■ PROMPT ■
Stop after the line containing "def packetBytes (p"; retype every line of the data before it exactly, starting from the first.
===== THE INPUT =====
-- ==== Sys2Proof/Machine/Links.lean ====
section
/-!
DEFINITION. Tether links: flits with retry and credits (R320 to R324), the packets they carry, reroute and standby
links (R335), fences (R336), retraining, and delivery of whole messages (R329).
-/
namespace Sys2Proof.Machine
open Sys2Proof

/-- Bytes of a DATA field (R320). -/
def dataField : Nat := 242

/-! ### Packets as bytes (R329) -/

/-- The 32 header bytes. -/
def headerBytes (h : PacketHdr) : List Byte :=
  let w0 := h.dest.toNat + (h.source.toNat <<< 20) + (h.cls.toNat <<< 40) + (b2n h.vc <<< 42) +
    (b2n h.sourceRouted <<< 43) + (b2n h.more <<< 44) + (h.hopsLeft <<< 48) + (h.kind <<< 56)
  let w1 := h.length + (h.tag <<< 16) + (h.inject.toNat <<< 32)
  let route := (List.range 8).foldl (fun acc i => acc + (((h.route.getD i 0) % 64) <<< (6 * i))) 0
  natLe 8 w0 ++ natLe 8 w1 ++ natLe 8 (route + (h.pos <<< 48) + (h.routeLen <<< 52)) ++ zeros 8

def packetBytes (p : Packet) : List Byte := headerBytes p.hdr ++ p.body

/-- Flits of a packet: ceil((32 + LENGTH) / 242). -/
def packetFlits (len : Nat) : Nat := ceilDiv (32 + len) dataField

/-- The DATA fields of a packet, the last padded with zeros. -/
def dataFields (p : Packet) : List (List Byte) :=
  (chunksOf dataField (packetFlits p.hdr.length + 1) (packetBytes p)).map (fitTo dataField)

/-! ### Flits as bytes (R320) -/

/-- A credit return as its two bytes: CLASS, VC, VALID, COUNT. -/
def creditBytes (c : Option (BitVec 2 × Bool × Nat)) : List Byte :=
  match c with
  | some (cls, vc, n) => natLe 2 (cls.toNat + (b2n vc <<< 2) + (1 <<< 3) + ((n % 256) <<< 4))
  | none => zeros 2

/-- Bytes 0 to 251 of a flit, which its CRC covers. -/
def flitCovered (f : Flit) : List Byte :=
  natLe 2 (f.seq.toNat + (f.kind.toNat <<< 12)) ++ natLe 2 f.ack.toNat ++ creditBytes f.creditA ++ creditBytes f.creditB ++
    natLe 1 (f.cls.toNat + (b2n f.vc <<< 2) + (b2n f.first <<< 3)) ++ zeros 1 ++ fitTo dataField f.data

/-- The CRC field agrees with the bytes it covers. -/
def flitGood (f : Flit) : Bool := f.crc == crc32c 0 (flitCovered f)

/-- The flit with the CRC its bytes give. -/
def sealFlit (f : Flit) : Flit := { f with crc := crc32c 0 (flitCovered f) }

/-! ### Credits (R323) -/

def creditField (vc : Bool) : FRef := if vc then F.TTH_LINK_CREDIT_VC1 else F.TTH_LINK_CREDIT_VC0

def State.credit (s : State) (l cls : Nat) (vc : Bool) : Nat :=
  bitsOf (s.fget (creditField vc) l) (8 * cls + 7) (8 * cls)

def State.setCredit (s : State) (l cls : Nat) (vc : Bool) (n : Nat) : State :=
  let v := s.fget (creditField vc) l
  s.fset (creditField vc) l (v - (bitsOf v (8 * cls + 7) (8 * cls) <<< (8 * cls)) + (min n 255 <<< (8 * cls)))

/-! ### Sending (R321, R324) -/

/-- An IDLE flit with the current ACK (R321), or a NAK. -/
def LinkX.control (x : LinkX) (kind : BitVec 2) (credit : Option (BitVec 2 × Bool × Nat)) : Flit :=
  sealFlit
    { seq := BitVec.ofNat 12 x.txSeq, kind := kind, ack := BitVec.ofNat 12 (x.rxNext + 4095), creditA := credit,
      creditB := none, cls := 0, vc := false, first := false, data := zeros dataField, crc := 0, fecBad := 0 }

/-- Send an IDLE flit carrying ACK. -/
def State.sendAck (s : State) (l : Nat) (credit : Option (BitVec 2 × Bool × Nat) := none) : State :=
  let x := s.linkx l
  (s.setLinkx { x with rxCount := 0 }).out (.flit l (x.control 1 credit))

/-- One NAK for each error (R321). -/
def State.sendNak (s : State) (l : Nat) : State :=
  let x := s.linkx l
  (s.setLinkx { x with nakSent := true, rxCount := 0 }).out (.flit l (x.control 2 none))

/-- A flit whose SEQ is not the expected one shows an error, unless it follows one already answered by a NAK: then it is
discarded with the flits that follow the error (R321). -/
def State.outOfOrder (s : State) (l : Nat) : State := if (s.linkx l).nakSent then s else s.sendNak l

/-- Whether a queue has something to send: a packet partly sent, or one waiting. -/
def LinkX.hasData (x : LinkX) (k : Nat) : Bool := x.sending.any (·.1 == k) || !(x.queue k).isEmpty

/-- The queue of a class that can send now: VC0, VC1, or when both can, one of them. -/
def State.readyVc (s : State) (l cls : Nat) : Option Nat × State :=
  let x := s.linkx l
  let ok (vc : Bool) := x.hasData (cls * 2 + b2n vc) && s.credit l cls vc > 0
  if ok false && ok true then
    let (d, s) := s.draw
    (some (cls * 2 + b2n (Config.coin d)), s)
  else if ok false then (some (cls * 2), s)
  else if ok true then (some (cls * 2 + 1), s)
  else (none, s)

/-- The class after turn `t` in the weighted round (R324): EXCHANGE, BULK, FRAMES, with their weights. -/
def State.roundClass (s : State) (t : Nat) : Nat × Nat :=
  match t % 3 with
  | 0 => (0, s.fget F.TTH_CTL_W_EXCHANGE)
  | 1 => (1, s.fget F.TTH_CTL_W_BULK)
  | _ => (3, s.fget F.TTH_CTL_W_FRAMES)

/-- What the sender chooses for the next flit (R324): CONTROL first, then the weighted round; a class with no data or
no credit is skipped. -/
def State.chooseQueue (s : State) (l : Nat) : Option Nat × State :=
  match s.readyVc l 2 with
  | (some k, s) => (some k, s)
  | (none, s) =>
    let x := s.linkx l
    let (cls, w) := s.roundClass x.turn
    match (if x.left < w then s.readyVc l cls else (none, s)) with
    | (some k, s) => (some k, s.setLinkx { s.linkx l with left := x.left + 1 })
    | (none, s) =>
      let try1 (s : State) (t : Nat) : Option Nat × State :=
        match s.readyVc l (s.roundClass t).1 with
        | (some k, s) => (some k, s.setLinkx { s.linkx l with turn := t % 3, left := 1 })
        | (none, s) => (none, s)
      match try1 s (x.turn + 1) with
      | (some k, s) => (some k, s)
      | (none, s) =>
        match try1 s (x.turn + 2) with
        | (some k, s) => (some k, s)
        | (none, s) => try1 s x.turn

/-- Take the packet at the head of a queue, or drop it there if it is too old (R330). -/
def State.startPacket (s : State) (l k : Nat) : State :=
  let x := s.linkx l
  if x.sending.any (·.1 == k) then s
  else
    match x.queue k with
    | [] => s
    | p :: r =>
      let x := x.setQueue k r
      if s.tooOld p && p.hdr.dest.toNat != 0xFFFFF then (s.setLinkx x).bump F.TTH_DISCARD_DISCARD_AGE 0 1
      else s.setLinkx { x with sending := x.sending ++ [(k, p, dataFields p)] }

/-- Send one DATA flit of the packet partly sent in a queue. -/
def State.sendFlit (s : State) (l k : Nat) : State :=
  let x := s.linkx l
  match x.sending.find? (·.1 == k) with
  | some (_, p, d :: r) =>
    let cls := k / 2
    let vc := k % 2 == 1
    let first := (d :: r).length == packetFlits p.hdr.length
    let f : Flit := sealFlit
      { seq := BitVec.ofNat 12 x.txSeq, kind := 0, ack := BitVec.ofNat 12 (x.rxNext + 4095), creditA := none,
        creditB := none, cls := BitVec.ofNat 2 cls, vc := vc, first := first, data := d, crc := 0, fecBad := 0 }
    let x := { x with
      txSeq := (x.txSeq + 1) % 4096, rxCount := 0, replay := x.replay ++ [f],
      ackAt := if x.replay.isEmpty then s.now else x.ackAt,
      sending := if r.isEmpty then x.sending.filter (·.1 != k)
        else updWhere (·.1 == k) (fun _ => (k, p, r)) x.sending,
      flights := if r.isEmpty then x.flights ++ [(x.txSeq, p)] else x.flights }
    let s := (s.setLinkx x).setCredit l cls vc (s.credit l cls vc - 1)
    let s := (s.bump F.TTH_LINK_BYTES_TX_BYTES l dataField).meter (224 + l) dataField
    s.out (.flit l f)
  | _ => s

/-- Whether a link's sender may send DATA flits. -/
def State.sends (s : State) (l : Nat) : Bool :=
  let st := s.linkState l
  st == lnkActive || st == lnkMaintenance

/-- Send flits while a queue has data and credit and the replay buffer of 512 flits has room (R321). -/
def State.pump : Nat → State → Nat → State
  | 0, s, _ => s
  | fuel + 1, s, l =>
    if !s.sends l || (s.linkx l).replay.length ≥ 512 then s
    else
      match s.chooseQueue l with
      | (none, s) =>
        let stalled := (List.range 8).any (fun k => (s.linkx l).hasData k && s.credit l (k / 2) (k % 2 == 1) == 0)
        if stalled then s.event 0xA01 l 1 else s
      | (some k, s) => State.pump fuel ((s.startPacket l k).sendFlit l k) l

/-! ### Receiving (R321, R323) -/

/-- Distance from SEQ a to SEQ b. -/
def seqAhead (a b : Nat) : Nat := (b + 4096 - a % 4096) % 4096

/-- ACK releases the flits up to it and the packets that end with them. -/
def LinkX.acked (x : LinkX) (ack now : Nat) : LinkX :=
  match x.replay with
  | [] => x
  | f :: _ =>
    let n := seqAhead f.seq.toNat (ack + 1)
    if n = 0 ∨ n > x.replay.length then x
    else { x with
      replay := x.replay.drop n, ackAt := now, nakCount := 0, nakAck := none,
      flights := x.flights.filter (fun q => seqAhead f.seq.toNat q.1 ≥ n) }

/-- A credit return. -/
def State.takeCredit (s : State) (l : Nat) (c : Option (BitVec 2 × Bool × Nat)) : State :=
  match c with
  | some (cls, vc, n) => s.setCredit l cls.toNat vc (s.credit l cls.toNat vc + n)
  | none => s

/-- The bytes of a packet partly received, and whether it is whole. -/
def packetWhole (bs : List Byte) : Bool := decide (32 ≤ bs.length) && decide (32 + u16 bs 8 ≤ bs.length)

/-- Accept a DATA flit in order: its bytes join the packet of its queue; the flit's place is freed and its credit
returned with the next ACK (R321, R323). -/
def State.acceptFlit (s : State) (l : Nat) (f : Flit) : State :=
  let x := s.linkx l
  let k := vcKey f.cls f.vc
  let bs := (if f.first then [] else lookupD [] x.parts k) ++ f.data
  let whole := packetWhole bs
  let x := { x with
    rxNext := (x.rxNext + 1) % 4096, rxCount := x.rxCount + 1, nakSent := false,
    parts := if whole then x.parts.filter (·.1 != k) else assocSet x.parts k bs,
    lastWhole := if whole then f.seq.toNat else x.lastWhole }
  let s := ((s.setLinkx x).bump F.TTH_LINK_BYTES_RX_BYTES l dataField).meter (288 + l) dataField
  if x.rxCount ≥ 16 then s.sendAck l (some (f.cls, f.vc, 1))
  else s.out (.flit l (x.control 1 (some (f.cls, f.vc, 1))))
=====
■ REPLY ■
-- ==== Sys2Proof/Machine/Links.lean ====
section
/-!
DEFINITION. Tether links: flits with retry and credits (R320 to R324), the packets they carry, reroute and standby
links (R335), fences (R336), retraining, and delivery of whole messages (R329).
-/
namespace Sys2Proof.Machine
open Sys2Proof

/-- Bytes of a DATA field (R320). -/
def dataField : Nat := 242

/-! ### Packets as bytes (R329) -/

/-- The 32 header bytes. -/
def headerBytes (h : PacketHdr) : List Byte :=
  let w0 := h.dest.toNat + (h.source.toNat <<< 20) + (h.cls.toNat <<< 40) + (b2n h.vc <<< 42) +
    (b2n h.sourceRouted <<< 43) + (b2n h.more <<< 44) + (h.hopsLeft <<< 48) + (h.kind <<< 56)
  let w1 := h.length + (h.tag <<< 16) + (h.inject.toNat <<< 32)
  let route := (List.range 8).foldl (fun acc i => acc + (((h.route.getD i 0) % 64) <<< (6 * i))) 0
  natLe 8 w0 ++ natLe 8 w1 ++ natLe 8 (route + (h.pos <<< 48) + (h.routeLen <<< 52)) ++ zeros 8

def packetBytes (p : Packet) : List Byte := headerBytes p.hdr ++ p.body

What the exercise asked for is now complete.